How are stem cells used for treating eye disorders?
All eye disorders cannot be treated with stem cells; only the front part of the eye can be treated.

The eye’s outer surface is exposed to the environment, and has a constant turnover of cells to maintain the optical transparency of the cornea. These cells are regenerated from reserve stem cells, known as limbal stem cells, which are found in an area called the limbus. The limbus is a transition zone separating the central transparent cornea and the peripheral area (See diagram of the eye showing the limbus). The function of limbal stem cells is to regenerate the epithelial (surface) cells of the cornea, while also serving as a barrier to ensure that the conjunctival cells do not grow over the cornea and mar its transparency.
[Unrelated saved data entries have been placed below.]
-- ==== Sys2Proof/Decode.lean ====
section
/-! DEFINITION. From 64-bit words to instructions and back (spec/05). Decoding is total: a word that is no instruction is
refused with the subcode of R124. The encoder writes the same layouts from the instruction. -/

namespace Sys2Proof

/-! ### Fields -/

/-- Bits [lo + n − 1 : lo] of a word, unsigned. -/
def fld (w : DWord) (lo n : Nat) : Nat := w.toNat / 2 ^ lo % 2 ^ n

/-- The fields of a full instruction word (R93). -/
structure Fields where
  last : Bool
  op : Nat
  g : Nat
  d : Nat
  a : Nat
  b : Nat
  c : Nat
  m : Nat
  deriving DecidableEq, Repr

def Fields.of (w : DWord) : Fields :=
  { last := fld w 63 1 == 1, op := fld w 52 9, g := fld w 47 5, d := fld w 37 10, a := fld w 27 10, b := fld w 17 10,
    c := fld w 7 10, m := fld w 0 7 }

/-- Assembles a full instruction word (R93). -/
def Fields.word (f : Fields) : DWord :=
  BitVec.ofNat 64 ((if f.last then 2 ^ 63 else 0) + f.op * 2 ^ 52 + f.g * 2 ^ 47 + f.d * 2 ^ 37 + f.a * 2 ^ 27 +
    f.b * 2 ^ 17 + f.c * 2 ^ 7 + f.m)

/-- An operand code (R95); `none` for a reserved one. -/
def operandOf (n : Nat) : Option Operand :=
  if h : n < 640 then some (.vec ⟨n, h⟩)
  else if h : n - 640 < 128 then some (.scal ⟨n - 640, h⟩)
  else if h : n - 768 < 96 then some (.imm ⟨n - 768, h⟩)
  else if h : n - 864 < 16 then some (.fimm ⟨n - 864, h⟩)
  else if n < 896 then none
  else if h : n - 896 < 8 then some (.p ⟨n - 896, h⟩)
  else if h : n - 904 < 8 then some (.q ⟨n - 904, h⟩)
  else if n = 1023 then some .lit else none

def Operand.code : Operand → Nat
  | .vec n => n.val
  | .scal n => 640 + n.val
  | .imm n => 768 + n.val
  | .fimm n => 864 + n.val
  | .p n => 896 + n.val
  | .q n => 904 + n.val
  | .lit => 1023

/-- A tile field (R99). -/
def tileOf (n : Nat) : Option (Fin 128) := if h : n < 128 then some ⟨n, h⟩ else none

def guardOf (n : Nat) : Guard :=
  { uni := n / 16 % 2 == 1, neg := n / 8 % 2 == 1, num := ⟨n % 8, Nat.mod_lt _ (by decide)⟩ }

def Guard.code (g : Guard) : Nat := (if g.uni then 16 else 0) + (if g.neg then 8 else 0) + g.num.val

/-! ### Modifier fields -/

def intTyOf (n : Nat) : IntTy := if n = 0 then .s32 else if n = 1 then .z32 else if n = 2 then .s64 else .z64
def IntTy.code : IntTy → Nat | .s32 => 0 | .z32 => 1 | .s64 => 2 | .z64 => 3
def rndOf (n : Nat) : Rnd := if n = 0 then .rn else if n = 1 then .rz else if n = 2 then .rd else .ru
def Rnd.code : Rnd → Nat | .rn => 0 | .rz => 1 | .rd => 2 | .ru => 3
def icmpOf (n : Nat) : Option ICmp :=
  if n = 0 then some .eq else if n = 1 then some .ne else if n = 2 then some .lt else if n = 3 then some .le
  else if n = 4 then some .gt else if n = 5 then some .ge else none
def ICmp.code : ICmp → Nat | .eq => 0 | .ne => 1 | .lt => 2 | .le => 3 | .gt => 4 | .ge => 5
def fcmpOf (n : Nat) : FCmp :=
  if n = 0 then .eq else if n = 1 then .ne else if n = 2 then .lt else if n = 3 then .le else if n = 4 then .gt
  else if n = 5 then .ge else if n = 6 then .num else .nan
def FCmp.code : FCmp → Nat
  | .eq => 0 | .ne => 1 | .lt => 2 | .le => 3 | .gt => 4 | .ge => 5 | .num => 6 | .nan => 7
def cvtTyOf (n : Nat) : Option CvtTy :=
  if n = 0 then some .s32 else if n = 1 then some .z32 else if n = 2 then some .s64 else if n = 3 then some .z64
  else if n = 4 then some .s16 else if n = 5 then some .z16 else if n = 6 then some .s8 else if n = 7 then some .z8
  else if n = 8 then some .f32 else if n = 9 then some .f16 else if n = 10 then some .bf16
  else if n = 11 then some .e2m1 else if n = 12 then some .e8m0 else if n < 16 then none
  else if h : n - 16 < 7 then some (.b8 ⟨n - 16, h⟩) else none
def CvtTy.code : CvtTy → Nat
  | .s32 => 0 | .z32 => 1 | .s64 => 2 | .z64 => 3 | .s16 => 4 | .z16 => 5 | .s8 => 6 | .z8 => 7 | .f32 => 8 | .f16 => 9
  | .bf16 => 10 | .e2m1 => 11 | .e8m0 => 12 | .b8 n => 16 + n.val
def shflOf (n : Nat) : ShflMode := if n = 0 then .idx else if n = 1 then .up else if n = 2 then .down else .xor
def ShflMode.code : ShflMode → Nat | .idx => 0 | .up => 1 | .down => 2 | .xor => 3
def voteOf (n : Nat) : VoteMode := if n = 0 then .all else if n = 1 then .any else if n = 2 then .ballot else .eq
def VoteMode.code : VoteMode → Nat | .all => 0 | .any => 1 | .ballot => 2 | .eq => 3
def redOpOf (n : Nat) : Option RedOp :=
  if n = 0 then some .add else if n = 1 then some .min else if n = 2 then some .max else if n = 3 then some .and
  else if n = 4 then some .or else if n = 5 then some .xor else none
def RedOp.code : RedOp → Nat | .add => 0 | .min => 1 | .max => 2 | .and => 3 | .or => 4 | .xor => 5
def redTyOf (n : Nat) : Option RedTy :=
  if n = 0 then some .s32 else if n = 1 then some .z32 else if n = 2 then some .f32 else none
def RedTy.code : RedTy → Nat | .s32 => 0 | .z32 => 1 | .f32 => 2
def sizeOf? (n : Nat) : Option Size :=
  if n = 0 then some .b8 else if n = 1 then some .b16 else if n = 2 then some .b32 else if n = 3 then some .b64
  else if n = 4 then some .b128 else if n = 5 then some .s8 else if n = 6 then some .s16 else none
def Size.code : Size → Nat | .b8 => 0 | .b16 => 1 | .b32 => 2 | .b64 => 3 | .b128 => 4 | .s8 => 5 | .s16 => 6
def scopeOf (n : Nat) : Option Scope :=
  if n = 0 then some .weft else if n = 1 then some .bolt else if n = 2 then some .pair else if n = 3 then some .dev
  else if n = 4 then some .sys else none
def Scope.code : Scope → Nat | .weft => 0 | .bolt => 1 | .pair => 2 | .dev => 3 | .sys => 4
def mordOf (n : Nat) : Option MOrd :=
  if n = 0 then some .plain else if n = 1 then some .sync else if n = 2 then some .vol else none
def MOrd.code : MOrd → Nat | .plain => 0 | .sync => 1 | .vol => 2
def aordOf (n : Nat) : AOrd := if n = 0 then .relaxed else if n = 1 then .acq else if n = 2 then .rel else .ar
def AOrd.code : AOrd → Nat | .relaxed => 0 | .acq => 1 | .rel => 2 | .ar => 3
def atomOpOf (n : Nat) : Option AtomOp :=
  if n = 0 then some .add else if n = 1 then some .minS else if n = 2 then some .minZ else if n = 3 then some .maxS
  else if n = 4 then some .maxZ else if n = 5 then some .and else if n = 6 then some .or else if n = 7 then some .xor
  else if n = 8 then some .exch else if n = 9 then some .cas else if n = 10 then some .incwrap
  else if n = 11 then some .faddF32 else if n = 12 then some .fminF32 else if n = 13 then some .fmaxF32
  else if n = 14 then some .faddBf else none
def AtomOp.code : AtomOp → Nat
  | .add => 0 | .minS => 1 | .minZ => 2 | .maxS => 3 | .maxZ => 4 | .and => 5 | .or => 6 | .xor => 7 | .exch => 8
  | .cas => 9 | .incwrap => 10 | .faddF32 => 11 | .fminF32 => 12 | .fmaxF32 => 13 | .faddBf => 14
def cctlOf (n : Nat) : Option CctlOp :=
  if n = 0 then some .wb else if n = 1 then some .inv else if n = 2 then some .wbinv else none
def CctlOp.code : CctlOp → Nat | .wb => 0 | .inv => 1 | .wbinv => 2
def mmaFmtOf (n : Nat) : MmaFmt := if n = 0 then .c16b else if n = 1 then .c16h else if n = 2 then .c8 else .c4
def MmaFmt.code : MmaFmt → Nat | .c16b => 0 | .c16h => 1 | .c8 => 2 | .c4 => 3
def barOf (n : Nat) : Option BarMode :=
  if n = 0 then some .sync else if n = 1 then some .arrive else if n = 2 then some .wait else none
def BarMode.code : BarMode → Nat | .sync => 0 | .arrive => 1 | .wait => 2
Diagram of the eye showing the limbus

Limbal stem cells help regenerate the surface of the cornea when there is any decay or damage. However, in cases of chemical burns, allergic reactions to drugs and auto-immune diseases, the limbal stem cells may become damaged and lose their ability to regenerate new cells. This condition is known as ‘limbal stem cell deficiency’ (LSCD). This deficiency can be made up in two ways: by direct limbal transplants or by culturing the limbal cells in a controlled environment and transplanting them. The raw surface of the eye causes pain, redness and decreased vision.

The damage to the limbal cells may be partial or total; it may be unilateral/in one eye or bilateral/in both eyes. Based on the extent of damage, doctors make a clinical decision whether a graft from the same eye will be sufficient, or whether there is a need to take it from the other eye. There are two types of grafts – allograft and autograft. In allograft the cells used for culturing are taken from a relative or donor, while in autograft the cells for culturing are taken from the patient.

The surgery
The procedure involves a relatively minor surgery to remove the tissue, which is then cultured in a laboratory on a human amniotic membrane. After almost a fortnight it is then transplanted into the patient. Following surgery, the patient is checked in the clinic, with follow-up visits scheduled every 4-6 weeks till it is found satisfactory.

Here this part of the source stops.